Data streaming and streaming analytics
Data streaming and streaming analytics will eventually replace traditional extract, transform and load (ETL) type of data analytics. Hence, design the data services for data streaming and streaming analytics. Especially if the organisation is dealing with real-time data and interested in data activation, streaming analytics performed on real-time data streams is highly valuable. A key benefit of data streaming and streaming analytics is real-time operational intelligence and KPI dashboards which can be useful for organisations across the board.
Cloud-native architecture
To support cost-effective and scalable on-demand data service use of cloud-native architecture is highly desirable. When we talk about the cloud-native architecture we are referring concepts such as stateless architecture, single point of failure (SPOF), data partitioning, etc. Public cloud or hybrid cloud, implementation of cloud-native architecture decides success and scalability of data services.

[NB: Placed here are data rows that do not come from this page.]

-- ==== Sys2Proof/Tests/Slice0.lean ====
section
/-! SUPPORT. The model's own tests: the well-formedness smoke test, words written out from the encoding tables, at most two
small steps an instruction with results from 95_test_vectors.md, and a witness for the hypotheses of every statement. -/

set_option maxRecDepth 20000
set_option Elab.async false

namespace Sys2Proof.Tests

open Sys2Proof.Machine

/-! ## Well-formedness -/

theorem test_wf_refuses_reserved_opcode_in_use : (Instr.reservedOp 0x0A 0).wf = false := by decide
theorem test_wf_refuses_void_mark_1p : (Instr.physNormal1p 0x5FC 0 0).wf = false := by decide
theorem test_wf_refuses_void_mark_mp : (Instr.physNormalMp 0x1FC 1 0 0 0).wf = false := by decide
theorem test_wf_refuses_mp_with_one_partition : (Instr.physNormalMp 0x042 0 0 0 0).wf = false := by decide
theorem test_wf_accepts_boundaries :
    (Instr.reservedOp 0x0B 0).wf = true ∧ (Instr.physNormalMp 0x042 3 1023 63 0).wf = true := by decide

/-! ## Words written out from 30_encoding.md, one for each constructor at least -/

theorem test_decode_nop : decode [0x00, 0, 0, 0] = .ok .nop := by decide
theorem test_decode_buildTables : decode [0x01, 0, 0, 0] = .ok .buildTables := by decide
theorem test_decode_encodeBlock : decode [0x02, 0x07, 0, 0] = .ok (.encodeBlock 1 3) := by decide
theorem test_decode_pack : decode [0x03, 0, 0, 0] = .ok .pack := by decide
theorem test_decode_unpack : decode [0x04, 0, 0, 0] = .ok .unpack := by decide
theorem test_decode_decodeTexels : decode [0x05, 0x06, 0, 0] = .ok (.decodeTexels 3) := by decide
/-- `ISE_BITCOUNT count=255, level=20` is 0x0014FF06 (95 section 2). -/
theorem test_decode_iseBitcount : decode [0x06, 0xFF, 0x14, 0x00] = .ok (.iseBitcount 255 20) := by decide
/-- R122: index 512 is `C[7:5] = 2`, `A = 0`, index 1024 is `C[7:5] = 4` (log entry 30: 95 section 4 has other words). -/
theorem test_decode_qlookup :
    decode [0x07, 0x00, 0x00, 0x43] = .ok (.qlookup 0 3 512) ∧
    decode [0x07, 0x00, 0x02, 0x83] = .ok (.qlookup 2 3 1024) := by decide
/-- `PLOOKUP count=3, index=100`, query 0xFE is 0xFE036408 (95 section 7); index 612 sets `B[7:6]`. -/
theorem test_decode_plookup :
    decode [0x08, 0x64, 0x03, 0xFE] = .ok (.plookup 3 100 0xFE) ∧
    decode [0x08, 0x64, 0x83, 0xFE] = .ok (.plookup 3 612 0xFE) := by decide
/-- `MODEINFO mode=0x441` is 0x00044109 (95 section 5). -/
theorem test_decode_modeinfo : decode [0x09, 0x41, 0x04, 0x00] = .ok (.modeinfo 0x441) := by decide
/-- `DLOOKUP decim=11, texel=7, entry=3` is 0x03070B0A; with `grid=1` bit 31 is set (95 section 6). -/
theorem test_decode_dlookup :
    decode [0x0A, 0x0B, 0x07, 0x03] = .ok (.dlookup 11 7 3 0) ∧
    decode [0x0A, 0x00, 0x00, 0x80] = .ok (.dlookup 0 0 0 1) := by decide
theorem test_decode_reservedOp : decode [0xFF, 0x01, 0x02, 0x80] = .ok (.reservedOp 0xFF 0x800201) := by decide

Data lake and data warehouse
As part of data services, organisations require a data lake and optionally one or more data warehouses. A data lake backed on object-based storage repository such as Amazon S3 can hold data in its raw format until it is needed. For batch analytics, data lake and data warehouse are quite essential and compliments the streaming analytics.
Data governance, privacy and security
For most of organisation data volume and variety is continuing to expand, hence making data governance, privacy and security more difficult than ever. Organisations need to implement clear robust policies around data access, data lifecycle, data archiving and data deletion. The implementation of data access is abstracted so that it separates data producers and consumers from the data stream and data repositories.
Extensible authentication, granular access controls, and comprehensive audit logs are must if you want to establish a strong data governance and security framework. These need to be implemented at an individual component level as well as solution level - with seamless interoperability using something similar to single sign-on. For example, single authentication should be used to access a Redshift Datawarehouse and a MongoDB cluster but with varied access level as defined by components specific Access Control Lists (ACLs) or Access Control Expressions (ACEs).
Last but not least, in a highly-regulated environment such as banking or insurance data lineage i.e. ability to track back the source of data and applied changes to identify how the final data sets arose is often a quintessential requirement. Using comprehensive audit logging at each and every data manipulation stage coupled with a unique data identifier one can track down whole data lineage.